Ferner könnte ins Gewicht fallen, daß die Beklagte mit Schreiben vom 8. Dezember 1994 den Prozeßbevollmächtigten der Klägerinnen mitteilte, die Grundschuld über 305.000 DM sei aufgrund der im Vertrag enthaltenen Belastungsvollmacht bestellt worden; dabei sei "versehentlich die im Vertrag enthaltene Sicherungsabrede nicht beachtet worden". Mit dieser Sicherungsabrede dürfte die Sicherung der Veräußerer gemeint gewesen sein. Dann wäre die Beklagte seinerzeit selbst nicht davon ausgegangen, daß die Veräußerer die Grundstücke B. E. unbelastet als Kreditunterlage haben zur Verfügung stellen wollen.

Aus den Ziffern 9 und 13 des - im übrigen von B. E. formulierten - Gesellschafterbeschlusses vom 30. Januar 1992, auf welche sich die Beklagte in den Vorinstanzen bezogen hat, dürfte sich zu der Frage, ob die Veräußerer unter Zurückstellung ihrer Interessen dem Erwerber unbelastete Grundstücke als Kreditunterlage haben zur Verfügung stellen wollen, wenig ergeben. In Ziffer 9 hat B. E. erklärt, er werde die auf ihn übertragenen Grundstücke "vorbehaltlich den Anforderungen zur Besicherung von Kreditmitteln" im Familienbesitz erhalten.

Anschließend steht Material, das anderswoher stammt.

theorem Follows.caseOf (h : Follows o s) (x : Parsed) (k : Slot) (bank : Nat) (rule : Rule) (id : Nat) (key : Bytes) :
    Follows o (s.caseOf x k bank rule id key).2.1 := by
  unfold State.caseOf
  refine .ite_at (fun r : Answer × State × Nat => r.2.1) h (.ite_at (fun r : Answer × State × Nat => r.2.1) h ?_)
  split
  · exact h.byEpoch ..
  · exact .ite_at (fun r : Answer × State × Nat => r.2.1) ((h.bump ..).byEpoch ..)
      (.ite_at (fun r : Answer × State × Nat => r.2.1) (h.nonFirstFragment ..) ((h.firstFragment ..).byEpoch ..))

theorem Follows.countParse (h : Follows o s) (x : Parsed) : Follows o (s.countParse x) := Follows.onlyIf ((h.bump ..).bump ..) fun h1 => h1.bump ..

theorem Follows.parseSlot (h : Follows o s) (k : Slot) : Follows o (s.parseSlot k) := by
  unfold State.parseSlot
  dsimp only
  split
  · exact ((h.takeFromLane ..).countParse ..).unclassified ..
  · refine .ite ?_ ?_
    · exact (((h.takeFromLane ..).countParse ..).bump ..).unclassified ..
    · exact ((((((h.takeFromLane ..).countParse ..).bump ..).update).caseOf ..).addPend ..).settle

theorem LeadsOn.parse (h : Follows o s) : LeadsOn o (execParse s) := by
  unfold execParse
  refine .next (.ite h ?_)
  split
  · exact h
  · exact h.parseSlot ..

/-! ### The Stairwell -/

theorem Follows.setStair (h : Follows o s) (w : Nat) (y : Stair) : Follows o (s.setStair w y) := h.setWing ..

theorem Follows.enterStairs (h : Follows o s) (w : Nat) (k : Packet) : Follows o (s.enterStairs w k) := (h.setWing ..).bump ..

theorem LeadsOn.dispatch (h : Follows o s) : LeadsOn o (execDispatch s) := by
  unfold execDispatch
  refine .next ?_
  split
  · exact h
  · exact Follows.ite h (Follows.ite ((Follows.onlyIf (h.update.bump ..) fun h1 => h1.bump ..).enterStairs ..) (((Follows.onlyIf (h.update.bump ..) fun h1 =>
    h1.bump ..).setWing ..).withhold))

theorem LeadsOn.quotaRelease (h : Follows o s) (wing partition : Nat) : LeadsOn o (execQuotaRelease wing partition s) := by
  unfold execQuotaRelease
  refine .next ?_
  dsimp only
  split
  · exact h
  · exact Follows.ite h ((h.setWing ..).enterStairs ..)

theorem Follows.requestUnit (h : Follows o s) (w p unit : Nat) : Follows o (s.requestUnit w p unit) := Follows.ite h ((h.update.bump ..).pairSend ..)

theorem Follows.sendUnit (h : Follows o s) (w p unit : Nat) : Follows o (s.sendUnit w p unit) := by
  unfold State.sendUnit
  split
  · exact h
  · exact Follows.ite h (h.sendImage ..)

theorem Follows.firstTouch (h : Follows o s) (w p : Nat) (stamp unit : Nat) : Follows o (s.firstTouch w p stamp unit) := h.saveImage ..

theorem Follows.countSquash (h : Follows o s) (w : Nat) (x : Stair) (cause : Nat) : Follows o (s.countSquash w x cause) := (h.bump ..).trace ..

theorem Follows.dropLocks (h : Follows o s) (w id : Nat) : Follows o (s.dropLocks w id) := h.update

theorem LeadsOn.squash (h : Follows o s) (wing entry : Nat) : LeadsOn o (execSquash wing entry s) := by
  unfold execSquash
  refine .next ?_
  split
  · exact h
  · split
    · exact h
    · exact Follows.ite h (((Follows.onlyIf (h.countSquash ..) fun h1 => h1.fire ..).setWing ..).dropLocks ..)

theorem LeadsOn.squashDiscardComplete (h : Follows o s) (wing entry : Nat) : LeadsOn o (execSquashDiscardComplete wing entry s) := by
  unfold execSquashDiscardComplete
  refine .next ?_
  split
  · exact h
  · exact Follows.ite (h.setStair ..) h

theorem Follows.chooseAll (h : Follows o s) (w : Nat) : Follows o (s.chooseAll w) := h.setWing ..

theorem Follows.loseBucket (h : Follows o s) (w p b : Nat) : Follows o (s.loseBucket w p b) :=
  Follows.foldl (fun _ _ h => Follows.ite (h.changeSlot ..) h) ((h.bump ..).setStickyIn _ (by decide))

theorem Follows.lookupReturns (h : Follows o s) (w : Nat) (x : Stair) (result handle gen : Nat) : Follows o (s.lookupReturns w x result handle gen) :=
  Follows.ite ((h.setStair ..).chooseAll ..) (((h.countSquash ..).setStair ..).chooseAll ..)

theorem LeadsOn.lookup (h : Follows o s) (wing entry : Nat) (uncorrectable : Bool) : LeadsOn o (execLookup wing entry uncorrectable s) := by
  unfold execLookup
  refine .next ?_
  split
  · exact h
  · refine .ite h ?_
    split
    · exact h.requestUnit ..
    · dsimp only
      split
      · exact (Follows.ite (h.loseBucket ..) h).lookupReturns ..
      · exact .ite ((Follows.ite (h.loseBucket ..) h).lookupReturns ..) ((Follows.ite (h.loseBucket ..) h).lookupReturns ..)

theorem Follows.cacheAdd (h : Follows o s) (w p h' : Nat) : Follows o (s.cacheAdd w p h') := (h.setWing ..).update

theorem Follows.deliverState (h : Follows o s) (w : Nat) (x : Stair) (b : Bytes) (source : Nat) (from_ : Option Nat) :
    Follows o (s.deliverState w x b source from_) := by
  unfold State.deliverState
  split
  · exact h
  · exact h.setStair ..

theorem Follows.loseState (h : Follows o s) (w : Nat) (x : Stair) : Follows o (s.loseState w x) :=
  Follows.deliverState ((h.bump ..).setStickyIn _ (by decide)) ..

theorem Follows.readState (h : Follows o s) (w : Nat) (x : Stair) (cached cacheBad : Bool) (larderBad : Option Nat) :
    Follows o (s.readState w x cached cacheBad larderBad) := by
  unfold State.readState
  refine .ite (h.deliverState ..) ?_
  dsimp only
  split
  · exact ((Follows.ite ((h.uncache ..).bump ..) h).poisonWord ..).loseState ..
  · refine .ite ?_ ?_
    · exact Follows.loseState ((Follows.ite ((h.uncache ..).bump ..) h).setStickyIn _ (by decide)) ..
    · exact ((Follows.ite ((h.uncache ..).bump ..) h).cacheAdd ..).deliverState ..

theorem LeadsOn.inputState (h : Follows o s) (wing entry : Nat) (cacheBad : Bool) (larderBad : Option Nat) :
    LeadsOn o (execInputState wing entry cacheBad larderBad s) := by
  unfold execInputState
  refine .next ?_
  dsimp only
  split
  · exact h
  · refine .ite h ?_
    split
    · exact h
    · exact Follows.ite (h.requestUnit ..) (h.readState ..)
    · exact Follows.ite (h.requestUnit ..) (h.readState ..)
    · split
      · exact h.deliverState ..
      · split
        · exact Follows.ite (h.deliverState ..) h
        · exact h
      · exact h

theorem LeadsOn.readyToCommit (h : Follows o s) (wing entry : Nat) : LeadsOn o (execReadyToCommit wing entry s) := by
  unfold execReadyToCommit
  refine .next ?_
  split
  · exact h
  · split
    · exact h
    · exact Follows.ite (h.setStair ..) h

theorem Follows.startRollout (h : Follows o s) (w : Nat) (x : Stair) (block : Bytes) : Follows o (s.startRollout w x block) :=
  Follows.ite ((h.bump ..).bump ..) ((h.bump ..).setPart ..)

theorem Follows.commitHit (h : Follows o s) (w : Nat) (x : Stair) : Follows o (s.commitHit w x) :=
  Follows.ite h (Follows.ite (Follows.ite (h.bump ..) (h.setWing ..)) (h.putEntry ..))

theorem Follows.commitState (h : Follows o s) (w : Nat) (x : Stair) (block : Bytes) : Follows o (s.commitState w x block) := by
  unfold State.commitState
  exact .ite h (((((((h.firstTouch ..).firstTouch ..).amendImage ..).amendImage ..).writeBlock ..).cacheAdd ..).commitHit ..)

theorem Follows.mergeMaxima (h : Follows o s) (w : Nat) (x : Stair) (len : Nat) : Follows o (s.mergeMaxima w x len) :=
  ((h.firstTouch ..).amendImage ..).update

theorem Follows.countCommit (h : Follows o s) (w : Nat) (x : Stair) (lookup : Nat) : Follows o (s.countCommit w x lookup) := by
  unfold State.countCommit
  refine Follows.bump (.onlyIf (.onlyIf ?_ fun h => h.bump ..) fun h => h.bump ..) ..
  split
  · exact (((h.bump ..).bump ..).bump ..).bump ..
  · exact (((h.bump ..).bump ..).bump ..).bump ..
  · exact (((h.bump ..).bump ..).bump ..).bump ..
  · exact ((h.bump ..).bump ..).bump ..

theorem Follows.mirror (h : Follows o s) (w : Nat) (x : Stair) (band : Option Nat) (r : VerdictRec) : Follows o (s.mirror w x band r) :=
  Follows.ite (Follows.ite ((h.update.bump ..).exportItem ..) h.update) h

theorem Follows.pushPending (h : Follows o s) (x : Stair) : Follows o (s.pushPending x) := Follows.foldl (fun _ _ h => h.record ..) h

theorem Follows.freeEntry (h : Follows o s) (w : Nat) (x : Stair) : Follows o (s.freeEntry w x) := (h.setWing ..).dropLocks ..

theorem Follows.countRuns (h : Follows o s) (w : Nat) (x : Stair) : Follows o (s.countRuns w x) :=
  Follows.foldl (fun _ _ h => (Follows.foldl (fun _ _ h => h.addCount ..) h).setWing ..) h

theorem Follows.commitCounted (h : Follows o s) (w : Nat) (x : Stair) (v : PendVerdict) : Follows o (s.commitCounted w x v) := by
  have hcounts : ∀ (p q : Prop) [Decidable p] [Decidable q] (b c d : Nat), Follows o (if p then (if q then ((s.countCommit w x x.lookup).bump b).bump c
      else (s.countCommit w x x.lookup).bump b).bump d else if q then ((s.countCommit w x x.lookup).bump b).bump c else (s.countCommit w x x.lookup).bump b) :=
    fun _ _ _ _ _ _ _ => .onlyIf (.onlyIf ((h.countCommit ..).bump ..) fun h => h.bump ..) fun h => h.bump ..
  unfold State.commitCounted
  dsimp only
  split
  · exact (hcounts ..).mergeMaxima ..
  · exact hcounts ..

theorem Follows.commitStored (h : Follows o s) (w : Nat) (x : Stair) (block : Bytes) : Follows o (s.commitStored w x block) :=
  .onlyIf (.onlyIf h fun h => h.commitState ..) fun h => h.learnNotice ..

theorem Follows.commitReported (h : Follows o s) (w : Nat) (x : Stair) (v : PendVerdict) (roll : Bool) (r : VerdictRec) (block : Bytes) :
    Follows o (s.commitReported w x v roll r block) := by
  refine .onlyIf (Follows.mirror (.onlyIf (.onlyIf ?_ fun h => h.startRollout ..) fun h => h.addDigest ..) ..) fun h => h.fire ..
  exact ((Follows.foldl (fun _ _ h => h.addCount ..) h).countRuns ..).pushPending ..

theorem Follows.commitFreed (h : Follows o s) (w : Nat) (x : Stair) (r : VerdictRec) (block : Bytes) : Follows o (s.commitFreed w x r block) :=
  ((h.setWing ..).freeEntry ..).setWing ..

theorem Follows.commitReal (h : Follows o s) (w : Nat) (x : Stair) (v : PendVerdict) : Follows o (s.commitReal w x v) := by
  rw [State.commitReal_eq]
  exact (((h.commitCounted ..).commitStored ..).commitReported ..).commitFreed ..

theorem Follows.commitAbandoned (h : Follows o s) (w : Nat) (x : Stair) : Follows o (s.commitAbandoned w x) :=
  (((Follows.onlyIf (h.countCommit ..) fun h1 => h1.addDigest ..).mirror ..).update).freeEntry ..

theorem LeadsOn.commit (h : Follows o s) (wing entry : Nat) : LeadsOn o (execCommit wing entry s) := by
  unfold execCommit
  refine .next ?_
  dsimp only
  split
  · exact h
  · refine .ite h (.ite (Follows.ite (h.commitAbandoned ..) h) ?_)
    split
    · exact Follows.ite (h.commitReal ..) h
    · exact h

end

end Sys2Proof.Machine
end

section
/-!
PROOFS. What every step keeps: tiles, their words and batches (chapters 08 to 12).
-/
open Sys2Proof Sys2Proof.Machine Sys2Proof.Claims
namespace Sys2Proof.Machine

section
variable {o s : State}

/-! ### Residence of images -/

theorem Follows.setTile (h : Follows o s) (i : Nat) (t : Tile) : Follows o (s.setTile i t) := h.update

theorem Follows.modTile (h : Follows o s) (i : Nat) (f : Tile → Tile) : Follows o (s.modTile i f) := h.setTile ..

theorem Follows.setArr (h : Follows o s) (i a : Nat) (x : MatArray) : Follows o (s.setArr i a x) := h.modTile ..

theorem Follows.tileWrite (h : Follows o s) (i a : Nat) (bs : Bytes) : Follows o (s.tileWrite i a bs) := h.modTile ..

theorem Follows.ownWrite (h : Follows o s) (p i a : Nat) (bs : Bytes) : Follows o (s.ownWrite p i a bs) := Follows.ite h (h.tileWrite ..)

theorem Follows.relocWord (h : Follows o s) (p i a : Nat) : Follows o (s.relocWord p i a) := by
  unfold State.relocWord
  split
  · exact h.ownWrite ..
  · exact h

theorem Follows.fillTile (h : Follows o s) (p i base : Nat) (t : TileImage) : Follows o (s.fillTile p i base t) :=
  Follows.foldl (fun _ _ h => h.relocWord ..) (Follows.foldl (fun _ _ h => h.ownWrite ..) h)

theorem Follows.placeTile (h : Follows o s) (p n : Nat) (epoch : Option Nat) (i : Nat) : Follows o (s.placeTile p n epoch i) := by
  unfold State.placeTile
  dsimp only
  split
  · exact h
  · split
    · exact h
    · exact Follows.unless ((h.fillTile ..).modTile ..) fun h1 => h1.modTile ..

theorem Follows.placeImage (h : Follows o s) (p n : Nat) (epoch : Option Nat) : Follows o (s.placeImage p n epoch) :=
  Follows.foldl (fun _ _ h => h.placeTile ..) h

theorem Follows.tagControls (h : Follows o s) (p n : Nat) (epoch : Option Nat) : Follows o (s.tagControls p n epoch) :=
  Follows.foldl (fun _ _ h => h.modTile ..) h

theorem Follows.modSlot (h : Follows o s) (p n : Nat) (f : ImageSlot → ImageSlot) : Follows o (s.modSlot p n f) := h.modPart ..

theorem Follows.refillUnit (h : Follows o s) (i u : Nat) : Follows o (s.refillUnit i u) := by
  unfold State.refillUnit
  refine .foldl (fun _ _ h => ?_) h
  dsimp only
  split
  · refine .foldl (fun _ _ h => h.relocWord ..) ?_
    refine .foldl (fun _ _ h => Follows.ite (h.ownWrite ..) h) ?_
    split
    · exact Follows.foldl (fun _ _ h => h.relocWord ..) (Follows.foldl (fun _ _ h => Follows.ite (h.ownWrite ..) h) h)
    · exact h
  · split
    · exact Follows.foldl (fun _ _ h => h.relocWord ..) (Follows.foldl (fun _ _ h => Follows.ite (h.ownWrite ..) h) h)
    · exact h

theorem Follows.makeResident (h : Follows o s) (p n : Nat) (high : Bool) (epoch : Option Nat) : Follows o (s.makeResident p n high epoch) :=
  ((Follows.ite (h.modSlot ..) h).modSlot ..).placeImage ..

/-! ### Scales -/

theorem Follows.writeScales (h : Follows o s) (i : Nat) (b : Batch) (c : SlotCfg) : Follows o (s.writeScales i b c) := by
  unfold State.writeScales
  refine .ite h ?_
  split
  · exact h
  · exact h.ownWrite ..

/-! ### Tiles -/

theorem Follows.setBatch (h : Follows o s) (id : Nat) (b : Batch) : Follows o (s.setBatch id b) := h.setWing ..

theorem Follows.dropBatch (h : Follows o s) (id : Nat) : Follows o (s.dropBatch id) := h.setWing ..

theorem Follows.countFor (h : Follows o s) (b : Batch) (id n : Nat) : Follows o (s.countFor b id n) := Follows.ite h (h.bumpFor ..)

theorem Follows.countFault (h : Follows o s) (b : Batch) (q : Issued) (id : Nat) : Follows o (s.countFault b q id) := Follows.ite h (h.addCount ..)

In Ziffer 13 haben die Gesellschafter dem B. E. gestattet, "diesen Beschluß seiner Hausbank vorzulegen, um mit dem Nachweis der nunmehr vorhandenen Besicherbarkeit den Vorgang der Bereitstellung von Kreditmitteln zu beschleunigen". Das rechtfertigt möglicherweise noch nicht die Annahme, die Veräußerer hätten bewußt auf eine dingliche Absicherung ihrer Kaufpreisansprüche verzichtet, um B. E. für seinen Betrieb eine unbelastete Kreditgrundlage zu verschaffen. Denn auch nach dem Vortrag der Beklagten hat B. E. die sofort fälligen Kaufpreisteilbeträge nur durch Beleihung der Kaufgrundstücke aufbringen können. Schon deshalb dürfte also die Vorlage des Gesellschafterbeschlusses bei der Bank sinnvoll gewesen sein.

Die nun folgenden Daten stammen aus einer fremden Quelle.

-- ==== Sys2Proof/Decode.lean ====
section
/-!
DEFINITION. Decoding and encoding of the 32-bit instruction word (R33, R36, R47), from the opcode map: total on any
bytes, refusing by name. A word that no row of the map covers is no instruction (R48). The fields of a row are taken out
here, once; whether their codes are allowed is the check of the unit that executes the word (R49, R50).
-/

namespace Sys2Proof

/-- Why bytes are not an instruction word. -/
inductive DecodeError where
  /-- Fewer than four bytes. -/
  | truncated
  /-- The opcode is 0x00, 0x7F or unassigned (R48). -/
  | unassignedOpcode
  /-- The function value is not listed, or a reserved field is not zero (R48). -/
  | reservedField
deriving DecidableEq, Repr

/-- The `n` bits of `w` from bit `lo` up. -/
def fld (w lo n : Nat) : Nat := w / 2 ^ lo % 2 ^ n

/-- The `n` bits of `w` from bit `lo` up, as bits. -/
def bfld (w lo n : Nat) : BitVec n := BitVec.ofNat n (w / 2 ^ lo)

/-- The rows of opcode 0x01 (R47). -/
def decodeOp01 (w : Nat) : Except DecodeError Instr :=
  .ok (.br (bfld w 31 1) (bfld w 21 3) (bfld w 16 5) (bfld w 0 16))

/-- The rows of opcode 0x02 (R47). -/
def decodeOp02 (w : Nat) : Except DecodeError Instr :=
  if fld w 16 5 = 0 then
    .ok (.jmp (bfld w 31 1) (bfld w 21 3) (bfld w 0 16))
  else
  .error .reservedField

/-- The rows of opcode 0x03 (R47). -/
def decodeOp03 (w : Nat) : Except DecodeError Instr :=
  if fld w 16 5 = 0 then
    .ok (.call (bfld w 31 1) (bfld w 21 3) (bfld w 0 16))
  else
  .error .reservedField

/-- The rows of opcode 0x04 (R47). -/
def decodeOp04 (w : Nat) : Except DecodeError Instr :=
  if fld w 0 21 = 0 then
    .ok (.ret (bfld w 31 1) (bfld w 21 3))
  else
  .error .reservedField

/-- The rows of opcode 0x05 (R47). -/
def decodeOp05 (w : Nat) : Except DecodeError Instr :=
  .ok (.loop (bfld w 31 1) (bfld w 21 3) (bfld w 16 5) (bfld w 0 16))

/-- The rows of opcode 0x06 (R47). -/
def decodeOp06 (w : Nat) : Except DecodeError Instr :=
  if fld w 0 16 = 0 then
    .ok (.lbrk (bfld w 31 1) (bfld w 21 3) (bfld w 16 5))
  else
  .error .reservedField

/-- The rows of opcode 0x07 (R47). -/
def decodeOp07 (w : Nat) : Except DecodeError Instr :=
  if fld w 0 21 = 0 then
    .ok (.bar (bfld w 31 1) (bfld w 21 3))
  else
  .error .reservedField

/-- The rows of opcode 0x08 (R47). -/
def decodeOp08 (w : Nat) : Except DecodeError Instr :=
  if fld w 0 24 = 0 then
    .ok (.nop (bfld w 31 1))
  else
  if fld w 0 24 = 1 then
    .ok (.rcv (bfld w 31 1))
  else
  if fld w 0 24 = 2 then
    .ok (.exit (bfld w 31 1))
  else
  if fld w 0 24 = 3 then
    .ok (.maskAll (bfld w 31 1))
  else
  if fld w 0 24 = 4 then
    .ok (.maskRest (bfld w 31 1))
  else
  if fld w 0 24 = 5 then
    .ok (.yield (bfld w 31 1))
  else
  .error .reservedField

/-- The rows of opcode 0x09 (R47). -/
def decodeOp09 (w : Nat) : Except DecodeError Instr :=
  if fld w 0 3 = 0 ∧ fld w 9 5 = 0 then
    .ok (.up (bfld w 31 1) (bfld w 19 5) (bfld w 14 5) (bfld w 6 3) (bfld w 3 3))
  else
  .error .reservedField

/-- The rows of opcode 0x0A (R47). -/
def decodeOp0A (w : Nat) : Except DecodeError Instr :=
  if fld w 0 6 = 0 ∧ fld w 9 5 = 0 then
    .ok (.downSend (bfld w 31 1) (bfld w 19 5) (bfld w 14 5) (bfld w 6 3))
  else
  if fld w 0 6 = 32 ∧ fld w 9 5 = 0 then
    .ok (.downRead (bfld w 31 1) (bfld w 19 5) (bfld w 14 5) (bfld w 6 3))
  else
  .error .reservedField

2. Falls die Beklgte ihre Behauptung, B. E. hätten die Grundstücke unbelastet als Kreditunterlage zur Verfügung gestellt werden sollen, nicht nachweisen sollte, wird das Berufungsgericht im Rahmen des Ursachenzusammenhangs zu prüfen haben, ob ein Vertrag mit der vom Erblasser gewünschten Absicherung durchführbar gewesen wäre und ob sich B. E. auf diese Vertragsgestaltung eingelassen hätte. Die Revisionserwiderung hat darauf hingewiesen, "für den Betriebsmittelkredit, von dessen Gewährung die geplante Auseinandersetzung und damit auch die Restkaufpreiszahlung abhing", sei eine erstrangige Absicherung erforderlich gewesen. Dabei wird unterstellt, daß die Veräußerung der Grundstücke an B. E. wirtschaftlich nur gegen Stundung der Restkaufpreise in Betracht kam, weil der aufgenommene, erstrangig abgesicherte Kredit größtenteils benötigt wurde, um der GmbH Betriebsmittel zuzuführen, und ein weiterer Kredit nur nachrangig hätte abgesichert werden können, womit die Banken nicht einverstanden gewesen wären. Abgesehen davon, daß derartiges in den Tatsacheninstanzen bisher nicht vorgetragen war, wird hier zu berücksichtigen sein, daß die Grundstücke inzwischen weit höher belastet sind. Das hätte möglicherweise von Anfang an geschehen können, um vorweg die Veräußerer mit ihren Ansprüchen zu befriedigen.

3. Sollte sich ergeben, daß eine Absicherung des Erblassers nicht möglich oder daß jedenfalls B. E. dazu nicht bereit gewesen wäre und sollte es andererseits der Beklagten nicht gelingen, die Vermutung zu erschüttern, daß der Erblasser dann nicht verkauft hätte, wäre die Klage mit ihrem Hauptantrag unbegründet. Dann könnte indes der Hilfsantrag zum Zuge kommen.

4. Dem Vorbringen der Parteien zum Bestehen einer anderweitigen Ersatzmöglichkeit und zum Mitverschulden der Klägerinnen ist das Berufungsgericht - von seinem Standpunkt aus folgerichtig - nicht nachgegangen. Dies wird nunmehr nachzuholen sein.